Work to be completed: List every line in this data where the string "SMap" occurs.

── Records shown ──

theorem keeps_restoreMacro (h : Keeps lv s0 s) (core lm old : Nat) : Keeps lv s0 (restoreMacro core lm old s) := by
  unfold restoreMacro
  try dsimp only
  repeat' first
    | assumption | with_reducible apply Keeps.whenS | with_reducible apply keeps_lostAt | with_reducible apply keeps_copyArray
    | with_reducible apply keeps_restoreTile
    | exact id | exact fun _ => rfl | exact fun _ => id | exact fun _ _ => rfl | rfl | split | intro _

theorem keeps_setPmacro (h : Keeps lv s0 s) (core lm pm : Nat) : Keeps lv s0 (setPmacro core lm pm s) := by
  unfold setPmacro
  try dsimp only
  repeat' first | assumption | with_reducible apply Keeps.setFld

theorem keeps_endRotation (h : Keeps lv s0 s) (core : Nat) : Keeps lv s0 (endRotation core s) := by
  unfold endRotation
  try dsimp only
  repeat' first
    | assumption | with_reducible apply Keeps.modCore | with_reducible apply Keeps.modBist | exact id | exact fun _ => rfl
    | exact fun _ => id | exact fun _ _ => rfl | rfl | split

theorem keeps_giveBack (h : Keeps lv s0 s) (core : Nat) : Keeps lv s0 (giveBack core s) := by
  unfold giveBack
  try dsimp only
  repeat' first
    | assumption | with_reducible apply Keeps.modCore | with_reducible apply Keeps.whenS | with_reducible apply keeps_copyArray
    | with_reducible apply keeps_endRotation | exact id | exact fun _ => rfl | exact fun _ => id | exact fun _ _ => rfl | rfl
    | split | intro _

theorem keeps_loseMacro (h : Keeps lv s0 s) (core : Nat) : Keeps lv s0 (loseMacro core s) := by
  unfold loseMacro
  try dsimp only
  repeat' first
    | assumption | with_reducible apply Keeps.modImg | with_reducible apply keeps_capacityChanged | exact id
    | exact fun _ => rfl | exact fun _ => id | exact fun _ _ => rfl | rfl

theorem keeps_remapMacro (h : Keeps lv s0 s) (core lm pm : Nat) (spare : Option Nat) (keep : Bool) : Keeps lv s0 (remapMacro core lm pm spare keep s) := by
  unfold remapMacro
  try dsimp only
  repeat' first
    | assumption | with_reducible apply keeps_copyArray | with_reducible apply keeps_restoreMacro
    | with_reducible apply keeps_setPmacro | with_reducible apply keeps_loseMacro | exact id | exact fun _ => rfl
    | exact fun _ => id | exact fun _ _ => rfl | rfl | split

theorem keeps_mapped (h : Keeps lv s0 s) (r : Retire) (core : Nat) (testPass : Bool) :
    Keeps lv s0 (retireMacro.mapped r core testPass s).1 := by
  unfold retireMacro.mapped
  split
  · exact h
  · split
    · split
      · dsimp only; exact keeps_remapMacro h _ _ _ _ _
      · exact h.markRetired _ _
    · dsimp only; exact keeps_remapMacro h _ _ _ _ _

theorem keeps_retireMacro (h : Keeps lv s0 s) (r : Retire) (core : Nat) (testPass : Bool) :
    Keeps lv s0 (retireMacro r core testPass s).1 := by
  unfold retireMacro
  extract_lets s1 rot
  have k1 : Keeps lv s0 s1 := (h.markRetired _ _).setBit _ _
  clear_value rot s1
  split
  · split
    · extract_lets s2
      have k2 : Keeps lv s0 s2 := keeps_endRotation (k1.modCore _ _) _
      clear_value s2
      split
      · split
        · exact keeps_restoreMacro (keeps_setPmacro k2 _ _ _) _ _ _
        · exact k2.markRetired _ _
      · exact keeps_restoreMacro k2 _ _ _
    · exact keeps_mapped (keeps_giveBack k1 _) _ _ _
  · exact keeps_mapped (keeps_giveBack k1 _) _ _ _

theorem keeps_startRetire (h : Keeps lv s0 s) (r : Retire) : Keeps lv s0 (startRetire r s) := by
  unfold startRetire
  try dsimp only
  repeat' first | assumption | with_reducible apply Keeps.modFx | exact id

theorem keeps_macroRetirement (h : Keeps lv s0 s) (testPass : Bool) : Keeps lv s0 (macroRetirement testPass s) := by
  unfold macroRetirement
  try dsimp only
  repeat' first
    | assumption | with_reducible apply Keeps.setBit | with_reducible apply Keeps.markRetired
    | with_reducible apply keeps_retireMacro | with_reducible apply keeps_startRetire | exact id | exact fun _ => rfl
    | exact fun _ => id | exact fun _ _ => rfl | rfl | split

theorem keeps_copyBanks (h : Keeps lv s0 s) (core old new : Nat) : Keeps lv s0 (copyBanks core old new s) := by
  unfold copyBanks
  extract_lets kept bad lost src hard es s1 s2
  have k1 : Keeps lv s0 s1 :=
    { h.spadTo _ (fun e => Mem.wf_foldSet src (fun e => new * 2 ^ 22 + e.1 % 2 ^ 22) (·.2) _
        (SMap.wf_dropRange memDefault s.spad (new * 2 ^ 22) ((new + 1) * 2 ^ 22) e)) with }
  have k2 : Keeps lv s0 s2 :=
    Keeps.forEach _ _ (fun _ _ k => Keeps.forEach _ _ (fun _ _ k => k.spadTo _ (Mem.wf_set _ _ _)) k) k1
  clear_value s2 lost
  cases lost
  · exact k2
  · exact keeps_lostAt k2 _

theorem keeps_reloadRegs (h : Keeps lv s0 s) (core : Nat) : Keeps lv s0 (reloadRegs core s) := by
  unfold reloadRegs
  split
  · exact h
  · exact keeps_setBanks ((keeps_loadToken (keeps_loadSpad h _ _ _) _ _).setFld _ _ _ _) _

theorem keeps_moveCore (h : Keeps lv s0 s) (core new : Nat) (keep : Bool) : Keeps lv s0 (moveCore core new keep s) := by
  unfold moveCore
  extract_lets s1 old nix n oldPm usable s2 s3 s4 s5 s6
  have k2 : Keeps lv s0 s2 := Keeps.whenS _ _ (fun _ k => keeps_copyBanks k _ _ _) (keeps_endRotation h _)
  clear_value s2
  have k4 : Keeps lv s0 s4 := Keeps.forEach _ _ (fun _ _ k => keeps_setPmacro k _ _ _) (k2.modBist _)
  clear_value s4
  have k5 : Keeps lv s0 s5 := Keeps.whenS _ _ (fun _ k => keeps_capacityChanged (k.modImg _ rfl) _) k4
  clear_value s5
  have k6 : Keeps lv s0 s6 :=
    keeps_reloadRegs (Keeps.modCore k5 _ _) _
  clear_value s6
  exact Keeps.whenS _ _ (fun _ k => Keeps.forEach _ _ (fun _ _ k => keeps_restoreMacro k _ _ _) k) k6

theorem keeps_loseCore (h : Keeps lv s0 s) (die : Nat) : Keeps lv s0 (loseCore die s) := by
  unfold loseCore
  try dsimp only
  repeat' first
    | assumption | with_reducible apply Keeps.modImg | with_reducible apply keeps_capacityChanged | exact id
    | exact fun _ => rfl | exact fun _ => id | exact fun _ _ => rfl | rfl

theorem keeps_abortCoreTest (h : Keeps lv s0 s) (die pcore : Nat) : Keeps lv s0 (abortCoreTest die pcore s) := by
  unfold abortCoreTest
  try dsimp only
  repeat' first
    | assumption | with_reducible apply Keeps.setBit | with_reducible apply Keeps.modBist | exact id | exact fun _ => rfl
    | exact fun _ => id | exact fun _ _ => rfl | rfl | split

theorem keeps_replaceCore (h : Keeps lv s0 s) (die pcore : Nat) (keep : Bool) : Keeps lv s0 (replaceCore die pcore keep s) := by
  unfold replaceCore
  try dsimp only
  repeat' first
    | assumption | with_reducible apply keeps_moveCore | with_reducible apply keeps_loseCore
    | with_reducible apply keeps_abortCoreTest | exact id | exact fun _ => rfl | exact fun _ => id | exact fun _ _ => rfl | rfl
    | split

theorem keeps_retireBankPwr (h : Keeps lv s0 s) (core bank : Nat) : Keeps lv s0 (retireBankPwr core bank s) := by
  unfold retireBankPwr
  try dsimp only
  repeat' first
    | assumption | with_reducible apply Keeps.setFld | with_reducible apply Keeps.modCore
    | exact id | exact fun _ => rfl | exact fun _ => id | exact fun _ _ => rfl | rfl | split | intro _

theorem keeps_clearBankPwr (h : Keeps lv s0 s) (die pcore bank : Nat) : Keeps lv s0 (clearBankPwr die pcore bank s) := by
  unfold clearBankPwr
  try dsimp only
  repeat' first
    | assumption | with_reducible apply Keeps.markRetired | with_reducible apply keeps_retireBankPwr
    | exact id | exact fun _ => rfl | exact fun _ => id | exact fun _ _ => rfl | rfl | split | intro _

theorem keeps_coreSwap (h : Keeps lv s0 s) (testPass : Bool) : Keeps lv s0 (coreSwap testPass s) := by
  unfold coreSwap
  try dsimp only
  repeat' first
    | assumption | with_reducible apply keeps_clearBankPwr | with_reducible apply keeps_raiseFx
    | with_reducible apply Keeps.modFx | with_reducible apply Keeps.setBit | with_reducible apply Keeps.markRetired | with_reducible apply Keeps.whenS
    | with_reducible apply keeps_startRetire | with_reducible apply keeps_replaceCore | exact id | exact fun _ => rfl
    | exact fun _ => id | exact fun _ _ => rfl | rfl | split | intro _

theorem keeps_retireChannel (h : Keeps lv s0 s) (i : Nat) : Keeps lv s0 (retireChannel i s) := by
  unfold retireChannel
  extract_lets top s1 es s2
  have k1 : Keeps lv s0 s1 := (h.markRetired _ _).modImg _ rfl
  have k2 : Keeps lv s0 s2 := { k1.hbmTo _ (SMap.wf_dropRange memDefault s1.hbm (top - channelBytes) top) with }
  clear_value s2
  exact keeps_capacityChanged k2 _

theorem keeps_copyChannel (h : Keeps lv s0 s) (i : Nat) (bad : List Nat) : Keeps lv s0 (copyChannel i bad s) := by
  refine Keeps.forEach _ _ (fun w t k => ?_) h
  extract_lets t1 v t2
  have k1 : Keeps lv s0 t1 := by
    unfold t1
    split
    · split
      · exact keeps_lostAt k _
      · exact k
    · exact k
  have k2 : Keeps lv s0 t2 := k1.usedFree
  clear_value t2
  exact { k2.hbmTo _ (Mem.wf_write _ _ _) with }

───

Your response:
        (SMap.wf_dropRange memDefault s.spad (new * 2 ^ 22) ((new + 1) * 2 ^ 22) e)) with }
  have k2 : Keeps lv s0 s2 := { k1.hbmTo _ (SMap.wf_dropRange memDefault s1.hbm (top - channelBytes) top) with }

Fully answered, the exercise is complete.